[Exercise input]
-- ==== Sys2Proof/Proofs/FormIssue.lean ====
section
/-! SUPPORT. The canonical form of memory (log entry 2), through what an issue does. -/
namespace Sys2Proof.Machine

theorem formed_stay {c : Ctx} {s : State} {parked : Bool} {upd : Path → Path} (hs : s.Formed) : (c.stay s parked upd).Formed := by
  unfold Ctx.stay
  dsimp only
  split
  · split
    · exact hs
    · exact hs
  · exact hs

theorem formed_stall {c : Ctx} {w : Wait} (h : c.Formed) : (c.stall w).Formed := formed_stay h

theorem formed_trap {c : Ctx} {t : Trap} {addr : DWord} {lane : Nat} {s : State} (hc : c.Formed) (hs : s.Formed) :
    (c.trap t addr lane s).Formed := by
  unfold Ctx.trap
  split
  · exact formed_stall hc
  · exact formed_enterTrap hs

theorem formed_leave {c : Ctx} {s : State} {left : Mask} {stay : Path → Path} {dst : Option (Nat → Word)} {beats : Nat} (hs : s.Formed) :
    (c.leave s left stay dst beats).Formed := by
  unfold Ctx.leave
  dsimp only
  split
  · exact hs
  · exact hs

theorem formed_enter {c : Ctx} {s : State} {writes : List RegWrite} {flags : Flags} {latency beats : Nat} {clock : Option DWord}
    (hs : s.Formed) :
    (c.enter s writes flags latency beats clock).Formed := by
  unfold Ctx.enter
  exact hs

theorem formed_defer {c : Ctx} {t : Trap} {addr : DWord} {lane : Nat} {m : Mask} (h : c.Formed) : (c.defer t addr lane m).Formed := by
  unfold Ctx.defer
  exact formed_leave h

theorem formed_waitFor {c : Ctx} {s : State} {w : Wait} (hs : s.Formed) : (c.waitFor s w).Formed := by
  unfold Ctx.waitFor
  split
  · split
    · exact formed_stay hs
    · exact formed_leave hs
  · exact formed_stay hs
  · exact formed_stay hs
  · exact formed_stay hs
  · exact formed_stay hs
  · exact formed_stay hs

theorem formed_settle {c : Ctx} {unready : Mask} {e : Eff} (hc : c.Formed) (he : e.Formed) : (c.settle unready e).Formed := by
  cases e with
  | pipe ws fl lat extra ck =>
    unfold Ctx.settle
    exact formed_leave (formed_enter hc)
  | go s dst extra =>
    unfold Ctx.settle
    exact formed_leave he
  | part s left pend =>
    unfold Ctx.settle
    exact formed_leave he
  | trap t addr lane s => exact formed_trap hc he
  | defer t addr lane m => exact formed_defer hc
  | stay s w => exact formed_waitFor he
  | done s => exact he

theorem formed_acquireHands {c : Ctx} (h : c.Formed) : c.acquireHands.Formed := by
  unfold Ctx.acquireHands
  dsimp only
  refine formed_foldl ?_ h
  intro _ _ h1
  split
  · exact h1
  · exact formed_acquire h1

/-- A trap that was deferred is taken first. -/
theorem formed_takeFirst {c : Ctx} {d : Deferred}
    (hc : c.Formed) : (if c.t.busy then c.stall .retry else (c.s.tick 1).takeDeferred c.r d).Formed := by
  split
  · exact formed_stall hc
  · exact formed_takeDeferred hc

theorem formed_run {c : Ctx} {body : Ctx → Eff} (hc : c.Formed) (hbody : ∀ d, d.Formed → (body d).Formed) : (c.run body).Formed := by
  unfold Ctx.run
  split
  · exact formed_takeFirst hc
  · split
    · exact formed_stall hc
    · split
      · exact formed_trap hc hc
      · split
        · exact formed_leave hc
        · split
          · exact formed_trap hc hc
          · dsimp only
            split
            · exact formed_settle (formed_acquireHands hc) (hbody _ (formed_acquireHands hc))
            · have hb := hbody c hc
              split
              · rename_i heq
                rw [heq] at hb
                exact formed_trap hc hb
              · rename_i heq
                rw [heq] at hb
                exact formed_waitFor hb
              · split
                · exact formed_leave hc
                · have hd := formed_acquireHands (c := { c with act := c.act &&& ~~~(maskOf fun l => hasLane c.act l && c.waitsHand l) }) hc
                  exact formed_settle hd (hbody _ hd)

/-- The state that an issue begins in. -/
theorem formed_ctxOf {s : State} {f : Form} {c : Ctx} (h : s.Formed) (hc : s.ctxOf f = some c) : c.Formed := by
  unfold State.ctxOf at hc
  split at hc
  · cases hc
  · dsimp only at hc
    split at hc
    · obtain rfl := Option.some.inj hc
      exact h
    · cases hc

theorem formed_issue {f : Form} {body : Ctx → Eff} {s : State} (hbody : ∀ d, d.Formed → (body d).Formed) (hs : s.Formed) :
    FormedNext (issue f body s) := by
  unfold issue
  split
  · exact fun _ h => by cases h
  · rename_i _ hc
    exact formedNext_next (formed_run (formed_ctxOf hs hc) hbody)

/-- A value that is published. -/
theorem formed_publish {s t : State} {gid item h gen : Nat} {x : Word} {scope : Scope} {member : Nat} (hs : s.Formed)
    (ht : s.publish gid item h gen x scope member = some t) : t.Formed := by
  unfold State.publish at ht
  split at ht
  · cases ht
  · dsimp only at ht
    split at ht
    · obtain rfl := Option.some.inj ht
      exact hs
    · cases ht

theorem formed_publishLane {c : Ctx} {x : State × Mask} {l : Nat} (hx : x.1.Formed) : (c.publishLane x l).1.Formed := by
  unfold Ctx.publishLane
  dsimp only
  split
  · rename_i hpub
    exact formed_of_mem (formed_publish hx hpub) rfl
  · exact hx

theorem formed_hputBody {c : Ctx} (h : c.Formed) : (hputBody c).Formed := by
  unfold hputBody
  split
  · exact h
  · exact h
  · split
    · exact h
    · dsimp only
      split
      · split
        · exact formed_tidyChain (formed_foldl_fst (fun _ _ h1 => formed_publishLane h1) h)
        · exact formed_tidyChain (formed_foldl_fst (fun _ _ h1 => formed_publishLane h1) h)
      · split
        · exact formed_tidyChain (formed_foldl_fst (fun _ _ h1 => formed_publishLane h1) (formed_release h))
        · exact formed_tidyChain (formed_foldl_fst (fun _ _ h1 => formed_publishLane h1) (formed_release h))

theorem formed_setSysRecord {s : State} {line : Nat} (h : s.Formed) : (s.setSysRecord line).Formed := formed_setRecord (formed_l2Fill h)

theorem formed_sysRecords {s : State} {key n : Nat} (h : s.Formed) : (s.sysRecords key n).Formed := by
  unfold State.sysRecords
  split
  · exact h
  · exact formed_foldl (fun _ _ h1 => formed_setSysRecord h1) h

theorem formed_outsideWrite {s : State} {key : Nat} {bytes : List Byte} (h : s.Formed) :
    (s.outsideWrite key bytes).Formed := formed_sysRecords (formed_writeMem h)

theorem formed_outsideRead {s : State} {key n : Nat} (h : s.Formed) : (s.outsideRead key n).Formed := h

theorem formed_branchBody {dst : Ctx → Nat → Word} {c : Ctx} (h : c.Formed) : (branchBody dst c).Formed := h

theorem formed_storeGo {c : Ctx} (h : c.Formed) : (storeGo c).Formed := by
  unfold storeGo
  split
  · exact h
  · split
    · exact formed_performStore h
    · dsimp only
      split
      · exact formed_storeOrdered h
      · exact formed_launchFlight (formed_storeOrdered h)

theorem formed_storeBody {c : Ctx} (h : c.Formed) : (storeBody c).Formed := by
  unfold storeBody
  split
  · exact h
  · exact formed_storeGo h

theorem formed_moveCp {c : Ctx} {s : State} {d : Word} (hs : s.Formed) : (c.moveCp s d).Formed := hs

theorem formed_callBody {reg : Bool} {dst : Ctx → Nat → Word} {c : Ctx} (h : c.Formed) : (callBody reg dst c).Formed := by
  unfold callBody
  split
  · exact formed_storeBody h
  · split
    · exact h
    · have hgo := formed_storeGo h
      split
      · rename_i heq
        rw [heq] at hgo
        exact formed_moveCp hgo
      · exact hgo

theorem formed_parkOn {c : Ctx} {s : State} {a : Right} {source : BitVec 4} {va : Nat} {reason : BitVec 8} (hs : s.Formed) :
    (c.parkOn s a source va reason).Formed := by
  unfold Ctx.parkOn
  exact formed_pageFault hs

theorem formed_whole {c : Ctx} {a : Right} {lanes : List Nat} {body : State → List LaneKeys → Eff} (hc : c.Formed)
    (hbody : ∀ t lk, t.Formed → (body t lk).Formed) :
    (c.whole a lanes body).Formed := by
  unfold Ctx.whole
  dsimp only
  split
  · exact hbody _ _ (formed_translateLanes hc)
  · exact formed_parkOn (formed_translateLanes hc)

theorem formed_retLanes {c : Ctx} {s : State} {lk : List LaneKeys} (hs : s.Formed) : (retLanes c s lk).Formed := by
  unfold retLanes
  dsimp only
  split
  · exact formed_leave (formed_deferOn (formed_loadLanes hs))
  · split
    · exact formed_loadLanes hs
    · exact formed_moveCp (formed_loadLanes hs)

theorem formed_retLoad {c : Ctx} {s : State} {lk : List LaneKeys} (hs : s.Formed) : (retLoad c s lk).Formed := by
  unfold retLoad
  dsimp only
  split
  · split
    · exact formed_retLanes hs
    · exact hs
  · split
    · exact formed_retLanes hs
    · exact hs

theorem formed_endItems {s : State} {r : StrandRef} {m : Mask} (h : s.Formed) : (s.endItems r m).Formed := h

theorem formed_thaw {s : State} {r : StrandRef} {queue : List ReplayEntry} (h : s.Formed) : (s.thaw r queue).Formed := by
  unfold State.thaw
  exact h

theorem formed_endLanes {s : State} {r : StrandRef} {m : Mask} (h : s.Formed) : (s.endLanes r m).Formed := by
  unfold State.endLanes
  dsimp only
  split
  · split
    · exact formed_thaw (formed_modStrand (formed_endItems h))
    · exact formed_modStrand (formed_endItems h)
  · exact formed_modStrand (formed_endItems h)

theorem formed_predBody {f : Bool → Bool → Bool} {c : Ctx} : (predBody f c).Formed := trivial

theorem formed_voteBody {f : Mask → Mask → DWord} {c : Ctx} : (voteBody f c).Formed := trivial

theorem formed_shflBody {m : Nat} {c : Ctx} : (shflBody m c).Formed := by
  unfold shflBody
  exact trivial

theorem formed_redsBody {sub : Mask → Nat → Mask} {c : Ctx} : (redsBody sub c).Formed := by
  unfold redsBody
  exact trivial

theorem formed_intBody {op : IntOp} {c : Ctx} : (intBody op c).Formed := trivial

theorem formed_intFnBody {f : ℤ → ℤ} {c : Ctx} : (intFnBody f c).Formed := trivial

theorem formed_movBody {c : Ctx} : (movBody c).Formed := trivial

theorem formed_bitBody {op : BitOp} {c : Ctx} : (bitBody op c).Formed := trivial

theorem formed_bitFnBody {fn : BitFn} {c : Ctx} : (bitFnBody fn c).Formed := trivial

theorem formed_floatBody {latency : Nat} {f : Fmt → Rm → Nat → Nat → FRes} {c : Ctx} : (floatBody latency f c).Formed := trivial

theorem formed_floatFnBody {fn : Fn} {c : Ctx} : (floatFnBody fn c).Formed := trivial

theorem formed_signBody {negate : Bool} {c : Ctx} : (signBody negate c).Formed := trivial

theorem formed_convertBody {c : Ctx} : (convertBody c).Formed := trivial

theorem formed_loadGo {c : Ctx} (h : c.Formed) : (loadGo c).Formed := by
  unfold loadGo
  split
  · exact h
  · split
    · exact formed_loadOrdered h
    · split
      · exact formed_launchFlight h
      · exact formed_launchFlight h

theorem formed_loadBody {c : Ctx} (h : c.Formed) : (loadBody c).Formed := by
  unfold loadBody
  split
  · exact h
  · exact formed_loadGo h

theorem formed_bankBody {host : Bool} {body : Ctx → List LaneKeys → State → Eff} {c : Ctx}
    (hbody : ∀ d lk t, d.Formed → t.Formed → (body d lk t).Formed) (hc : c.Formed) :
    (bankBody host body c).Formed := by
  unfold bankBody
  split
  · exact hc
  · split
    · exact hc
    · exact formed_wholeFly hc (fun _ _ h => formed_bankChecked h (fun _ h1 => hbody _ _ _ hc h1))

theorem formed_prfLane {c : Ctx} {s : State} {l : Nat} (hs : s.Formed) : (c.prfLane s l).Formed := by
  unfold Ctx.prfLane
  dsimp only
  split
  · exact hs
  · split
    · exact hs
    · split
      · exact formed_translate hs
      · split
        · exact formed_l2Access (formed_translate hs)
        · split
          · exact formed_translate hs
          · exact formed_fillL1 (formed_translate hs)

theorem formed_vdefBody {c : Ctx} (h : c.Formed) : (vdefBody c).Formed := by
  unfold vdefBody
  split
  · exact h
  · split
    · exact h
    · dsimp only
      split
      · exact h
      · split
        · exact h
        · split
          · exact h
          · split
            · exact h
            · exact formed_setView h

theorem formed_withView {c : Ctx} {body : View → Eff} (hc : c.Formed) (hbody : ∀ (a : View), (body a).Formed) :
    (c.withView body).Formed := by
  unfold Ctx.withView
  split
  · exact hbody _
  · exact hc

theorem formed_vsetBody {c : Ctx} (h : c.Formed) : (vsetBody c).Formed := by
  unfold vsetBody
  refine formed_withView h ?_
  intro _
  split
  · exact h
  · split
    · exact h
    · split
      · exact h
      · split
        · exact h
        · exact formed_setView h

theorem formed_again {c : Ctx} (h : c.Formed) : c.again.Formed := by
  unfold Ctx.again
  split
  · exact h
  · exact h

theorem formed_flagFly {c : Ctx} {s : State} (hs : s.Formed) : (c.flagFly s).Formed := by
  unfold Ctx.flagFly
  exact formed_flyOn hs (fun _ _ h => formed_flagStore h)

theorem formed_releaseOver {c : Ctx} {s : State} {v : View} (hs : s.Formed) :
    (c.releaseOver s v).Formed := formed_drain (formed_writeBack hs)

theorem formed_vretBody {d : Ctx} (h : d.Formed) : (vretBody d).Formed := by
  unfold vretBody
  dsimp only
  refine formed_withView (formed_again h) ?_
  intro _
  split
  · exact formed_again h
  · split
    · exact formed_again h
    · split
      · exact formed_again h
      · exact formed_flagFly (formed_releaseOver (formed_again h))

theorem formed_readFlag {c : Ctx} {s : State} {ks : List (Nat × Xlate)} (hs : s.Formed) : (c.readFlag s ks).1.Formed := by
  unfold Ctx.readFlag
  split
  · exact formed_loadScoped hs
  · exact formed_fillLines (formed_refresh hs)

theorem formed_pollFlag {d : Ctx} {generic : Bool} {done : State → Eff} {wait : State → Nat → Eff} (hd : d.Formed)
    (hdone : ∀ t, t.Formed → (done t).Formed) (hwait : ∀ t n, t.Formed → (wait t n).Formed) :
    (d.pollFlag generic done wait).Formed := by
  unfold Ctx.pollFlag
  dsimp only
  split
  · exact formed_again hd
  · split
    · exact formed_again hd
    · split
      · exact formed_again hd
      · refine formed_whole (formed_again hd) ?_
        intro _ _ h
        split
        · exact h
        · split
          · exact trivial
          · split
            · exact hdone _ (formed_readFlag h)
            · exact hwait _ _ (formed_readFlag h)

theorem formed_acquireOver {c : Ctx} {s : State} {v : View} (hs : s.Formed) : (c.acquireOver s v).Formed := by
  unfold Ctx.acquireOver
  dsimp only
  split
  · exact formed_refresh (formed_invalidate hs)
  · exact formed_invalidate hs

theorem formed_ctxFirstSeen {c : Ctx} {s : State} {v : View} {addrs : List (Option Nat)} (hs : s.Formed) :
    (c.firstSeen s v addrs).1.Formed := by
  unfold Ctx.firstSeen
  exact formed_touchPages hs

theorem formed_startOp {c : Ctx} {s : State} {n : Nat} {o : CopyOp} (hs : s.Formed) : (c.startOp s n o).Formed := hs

[What to produce] Say, as a bare number, how many lines in the entries above include the string "vsetBody".

[Final answer] 2